### WHAT YOU ARE ASKED TO DO
A line below contains "indexed address past", and a later one contains "exec (.addr r". Repeat both, with every line between them, exactly.

### LISTED RECORDS
*** Begin section ***

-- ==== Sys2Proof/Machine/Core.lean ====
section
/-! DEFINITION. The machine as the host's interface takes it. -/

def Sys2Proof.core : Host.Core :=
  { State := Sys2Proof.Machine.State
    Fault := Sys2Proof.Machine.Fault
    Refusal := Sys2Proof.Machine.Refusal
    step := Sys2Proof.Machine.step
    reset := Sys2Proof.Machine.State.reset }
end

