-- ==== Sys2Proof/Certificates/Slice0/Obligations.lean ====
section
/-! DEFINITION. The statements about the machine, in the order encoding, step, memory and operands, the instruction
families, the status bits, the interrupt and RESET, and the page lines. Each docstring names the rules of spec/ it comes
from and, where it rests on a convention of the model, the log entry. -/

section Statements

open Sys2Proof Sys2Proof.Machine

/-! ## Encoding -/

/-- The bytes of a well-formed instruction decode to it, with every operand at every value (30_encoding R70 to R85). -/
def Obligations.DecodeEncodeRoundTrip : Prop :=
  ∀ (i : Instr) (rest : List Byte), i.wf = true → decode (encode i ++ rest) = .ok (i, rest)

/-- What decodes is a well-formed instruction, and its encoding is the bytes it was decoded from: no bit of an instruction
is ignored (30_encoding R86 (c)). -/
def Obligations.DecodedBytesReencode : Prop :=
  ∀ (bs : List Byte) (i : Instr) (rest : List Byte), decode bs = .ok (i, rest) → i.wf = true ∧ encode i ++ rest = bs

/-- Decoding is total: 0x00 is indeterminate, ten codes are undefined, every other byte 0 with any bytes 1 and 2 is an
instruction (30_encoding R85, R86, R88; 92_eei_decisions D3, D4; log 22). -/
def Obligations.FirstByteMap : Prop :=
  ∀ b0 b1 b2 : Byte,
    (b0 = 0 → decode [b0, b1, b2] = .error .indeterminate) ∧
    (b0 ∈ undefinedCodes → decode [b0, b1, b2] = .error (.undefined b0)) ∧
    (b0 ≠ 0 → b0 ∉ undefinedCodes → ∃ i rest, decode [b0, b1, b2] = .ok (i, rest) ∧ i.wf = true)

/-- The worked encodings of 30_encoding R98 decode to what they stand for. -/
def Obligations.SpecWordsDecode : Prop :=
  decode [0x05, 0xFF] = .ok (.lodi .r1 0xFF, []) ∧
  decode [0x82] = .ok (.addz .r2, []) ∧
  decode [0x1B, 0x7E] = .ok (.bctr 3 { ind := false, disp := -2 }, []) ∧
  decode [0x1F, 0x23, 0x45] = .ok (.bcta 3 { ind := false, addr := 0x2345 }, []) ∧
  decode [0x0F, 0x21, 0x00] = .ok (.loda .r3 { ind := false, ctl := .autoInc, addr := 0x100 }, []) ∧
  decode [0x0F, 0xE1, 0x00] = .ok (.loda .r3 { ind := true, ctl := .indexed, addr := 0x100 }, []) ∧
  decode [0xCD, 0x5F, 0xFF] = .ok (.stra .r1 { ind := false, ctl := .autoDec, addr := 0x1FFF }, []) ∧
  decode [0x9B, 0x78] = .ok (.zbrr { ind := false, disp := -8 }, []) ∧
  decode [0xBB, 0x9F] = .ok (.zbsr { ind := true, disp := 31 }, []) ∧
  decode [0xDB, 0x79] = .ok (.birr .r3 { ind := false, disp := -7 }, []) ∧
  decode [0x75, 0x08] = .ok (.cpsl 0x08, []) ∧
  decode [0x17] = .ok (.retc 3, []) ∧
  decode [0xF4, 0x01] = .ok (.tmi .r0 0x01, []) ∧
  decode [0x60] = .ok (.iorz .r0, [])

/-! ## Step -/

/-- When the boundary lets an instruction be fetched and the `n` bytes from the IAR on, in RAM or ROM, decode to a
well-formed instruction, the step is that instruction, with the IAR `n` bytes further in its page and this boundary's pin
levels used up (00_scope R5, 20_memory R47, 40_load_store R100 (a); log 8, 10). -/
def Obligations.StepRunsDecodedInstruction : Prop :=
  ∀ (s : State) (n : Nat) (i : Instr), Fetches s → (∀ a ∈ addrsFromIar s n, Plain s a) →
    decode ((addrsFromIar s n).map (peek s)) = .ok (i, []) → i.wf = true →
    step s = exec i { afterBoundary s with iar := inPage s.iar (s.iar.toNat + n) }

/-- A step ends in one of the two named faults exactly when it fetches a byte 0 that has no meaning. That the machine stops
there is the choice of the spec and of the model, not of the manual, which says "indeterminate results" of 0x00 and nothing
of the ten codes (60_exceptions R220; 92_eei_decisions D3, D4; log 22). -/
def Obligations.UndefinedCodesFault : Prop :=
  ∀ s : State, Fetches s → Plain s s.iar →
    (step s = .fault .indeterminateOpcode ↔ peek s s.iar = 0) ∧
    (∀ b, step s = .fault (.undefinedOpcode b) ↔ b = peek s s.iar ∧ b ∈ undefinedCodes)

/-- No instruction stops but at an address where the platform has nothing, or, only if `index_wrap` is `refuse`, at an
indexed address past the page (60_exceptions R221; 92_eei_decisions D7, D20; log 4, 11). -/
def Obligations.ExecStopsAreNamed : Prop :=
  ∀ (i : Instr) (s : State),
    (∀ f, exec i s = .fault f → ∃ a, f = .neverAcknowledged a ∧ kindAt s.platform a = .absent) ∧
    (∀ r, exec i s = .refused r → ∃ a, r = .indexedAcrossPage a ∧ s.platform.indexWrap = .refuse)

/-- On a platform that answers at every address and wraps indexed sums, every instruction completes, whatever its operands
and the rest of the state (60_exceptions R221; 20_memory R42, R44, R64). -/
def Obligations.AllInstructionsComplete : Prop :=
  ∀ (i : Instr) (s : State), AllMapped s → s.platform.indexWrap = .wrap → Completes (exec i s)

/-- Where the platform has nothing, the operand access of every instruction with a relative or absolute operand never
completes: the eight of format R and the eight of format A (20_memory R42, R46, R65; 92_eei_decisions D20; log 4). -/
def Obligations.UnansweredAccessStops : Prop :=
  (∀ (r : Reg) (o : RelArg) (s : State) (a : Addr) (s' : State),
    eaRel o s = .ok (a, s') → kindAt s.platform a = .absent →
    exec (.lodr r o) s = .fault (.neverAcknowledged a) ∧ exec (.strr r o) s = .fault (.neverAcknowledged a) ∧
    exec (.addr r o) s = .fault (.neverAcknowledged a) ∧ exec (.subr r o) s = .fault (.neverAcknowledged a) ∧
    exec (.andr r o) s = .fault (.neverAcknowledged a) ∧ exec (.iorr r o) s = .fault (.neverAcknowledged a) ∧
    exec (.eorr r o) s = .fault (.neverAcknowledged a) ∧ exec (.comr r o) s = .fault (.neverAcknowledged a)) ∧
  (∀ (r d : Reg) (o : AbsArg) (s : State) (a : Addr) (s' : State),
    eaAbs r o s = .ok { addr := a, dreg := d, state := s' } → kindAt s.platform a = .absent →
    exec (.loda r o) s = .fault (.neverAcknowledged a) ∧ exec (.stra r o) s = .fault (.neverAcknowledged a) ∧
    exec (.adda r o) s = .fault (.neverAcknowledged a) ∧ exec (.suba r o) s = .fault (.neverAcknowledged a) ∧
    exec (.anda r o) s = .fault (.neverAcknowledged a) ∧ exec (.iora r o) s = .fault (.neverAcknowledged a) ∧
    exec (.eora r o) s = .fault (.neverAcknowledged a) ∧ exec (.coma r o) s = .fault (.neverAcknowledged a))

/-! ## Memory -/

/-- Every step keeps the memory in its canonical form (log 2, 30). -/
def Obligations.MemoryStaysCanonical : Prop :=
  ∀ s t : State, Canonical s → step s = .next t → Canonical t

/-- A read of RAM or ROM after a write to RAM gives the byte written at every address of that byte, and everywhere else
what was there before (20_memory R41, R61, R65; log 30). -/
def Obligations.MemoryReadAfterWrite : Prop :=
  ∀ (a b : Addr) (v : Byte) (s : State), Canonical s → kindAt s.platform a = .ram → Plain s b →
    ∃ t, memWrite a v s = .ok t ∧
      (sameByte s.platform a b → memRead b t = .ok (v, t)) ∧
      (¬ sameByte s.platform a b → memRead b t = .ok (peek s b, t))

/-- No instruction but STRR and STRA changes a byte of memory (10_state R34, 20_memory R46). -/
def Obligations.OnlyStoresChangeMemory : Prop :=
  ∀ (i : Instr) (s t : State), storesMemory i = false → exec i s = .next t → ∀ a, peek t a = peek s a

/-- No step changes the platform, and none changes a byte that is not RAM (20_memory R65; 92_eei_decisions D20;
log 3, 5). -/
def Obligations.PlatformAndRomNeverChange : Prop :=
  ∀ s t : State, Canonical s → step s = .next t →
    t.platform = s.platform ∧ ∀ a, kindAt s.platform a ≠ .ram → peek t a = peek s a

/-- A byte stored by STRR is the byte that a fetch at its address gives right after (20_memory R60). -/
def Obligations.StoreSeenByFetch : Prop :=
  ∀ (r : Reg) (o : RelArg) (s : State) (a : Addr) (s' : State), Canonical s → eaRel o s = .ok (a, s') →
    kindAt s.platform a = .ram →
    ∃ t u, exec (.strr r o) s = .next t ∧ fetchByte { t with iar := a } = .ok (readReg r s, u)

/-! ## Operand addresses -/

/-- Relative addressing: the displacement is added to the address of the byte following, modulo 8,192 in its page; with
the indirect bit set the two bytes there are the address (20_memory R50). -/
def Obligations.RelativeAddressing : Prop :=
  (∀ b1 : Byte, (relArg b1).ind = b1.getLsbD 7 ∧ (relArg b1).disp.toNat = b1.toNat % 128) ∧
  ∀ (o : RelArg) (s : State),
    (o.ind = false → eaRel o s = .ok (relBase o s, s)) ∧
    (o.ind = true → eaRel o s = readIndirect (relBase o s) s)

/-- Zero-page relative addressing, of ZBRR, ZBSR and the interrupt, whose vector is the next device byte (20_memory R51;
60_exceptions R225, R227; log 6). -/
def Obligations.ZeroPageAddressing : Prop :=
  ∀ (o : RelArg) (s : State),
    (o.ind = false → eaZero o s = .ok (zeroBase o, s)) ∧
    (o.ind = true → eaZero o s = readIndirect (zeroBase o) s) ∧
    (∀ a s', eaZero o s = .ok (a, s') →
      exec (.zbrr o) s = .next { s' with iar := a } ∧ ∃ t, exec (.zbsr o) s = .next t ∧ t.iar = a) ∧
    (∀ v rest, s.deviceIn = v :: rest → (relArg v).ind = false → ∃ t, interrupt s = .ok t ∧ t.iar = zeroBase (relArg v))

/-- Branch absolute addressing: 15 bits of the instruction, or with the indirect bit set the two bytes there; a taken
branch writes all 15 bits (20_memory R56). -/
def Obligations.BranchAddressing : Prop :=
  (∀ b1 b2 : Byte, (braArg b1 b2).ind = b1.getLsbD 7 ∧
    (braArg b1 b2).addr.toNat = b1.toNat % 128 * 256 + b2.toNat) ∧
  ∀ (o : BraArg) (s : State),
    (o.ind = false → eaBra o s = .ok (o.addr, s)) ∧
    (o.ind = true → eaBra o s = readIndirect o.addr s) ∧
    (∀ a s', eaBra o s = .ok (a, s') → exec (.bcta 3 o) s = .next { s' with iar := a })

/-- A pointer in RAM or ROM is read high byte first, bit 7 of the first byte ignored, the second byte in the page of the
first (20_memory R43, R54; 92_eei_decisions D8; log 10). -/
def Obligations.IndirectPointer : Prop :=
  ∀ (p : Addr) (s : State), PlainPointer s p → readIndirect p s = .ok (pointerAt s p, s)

*** End section ***

### EXPECTED OUTPUT
indexed address past the page (60_exceptions R221; 92_eei_decisions D7, D20; log 4, 11). -/
def Obligations.ExecStopsAreNamed : Prop :=
  ∀ (i : Instr) (s : State),
    (∀ f, exec i s = .fault f → ∃ a, f = .neverAcknowledged a ∧ kindAt s.platform a = .absent) ∧
    (∀ r, exec i s = .refused r → ∃ a, r = .indexedAcrossPage a ∧ s.platform.indexWrap = .refuse)

/-- On a platform that answers at every address and wraps indexed sums, every instruction completes, whatever its operands
and the rest of the state (60_exceptions R221; 20_memory R42, R44, R64). -/
def Obligations.AllInstructionsComplete : Prop :=
  ∀ (i : Instr) (s : State), AllMapped s → s.platform.indexWrap = .wrap → Completes (exec i s)

/-- Where the platform has nothing, the operand access of every instruction with a relative or absolute operand never
completes: the eight of format R and the eight of format A (20_memory R42, R46, R65; 92_eei_decisions D20; log 4). -/
def Obligations.UnansweredAccessStops : Prop :=
  (∀ (r : Reg) (o : RelArg) (s : State) (a : Addr) (s' : State),
    eaRel o s = .ok (a, s') → kindAt s.platform a = .absent →
    exec (.lodr r o) s = .fault (.neverAcknowledged a) ∧ exec (.strr r o) s = .fault (.neverAcknowledged a) ∧
    exec (.addr r o) s = .fault (.neverAcknowledged a) ∧ exec (.subr r o) s = .fault (.neverAcknowledged a) ∧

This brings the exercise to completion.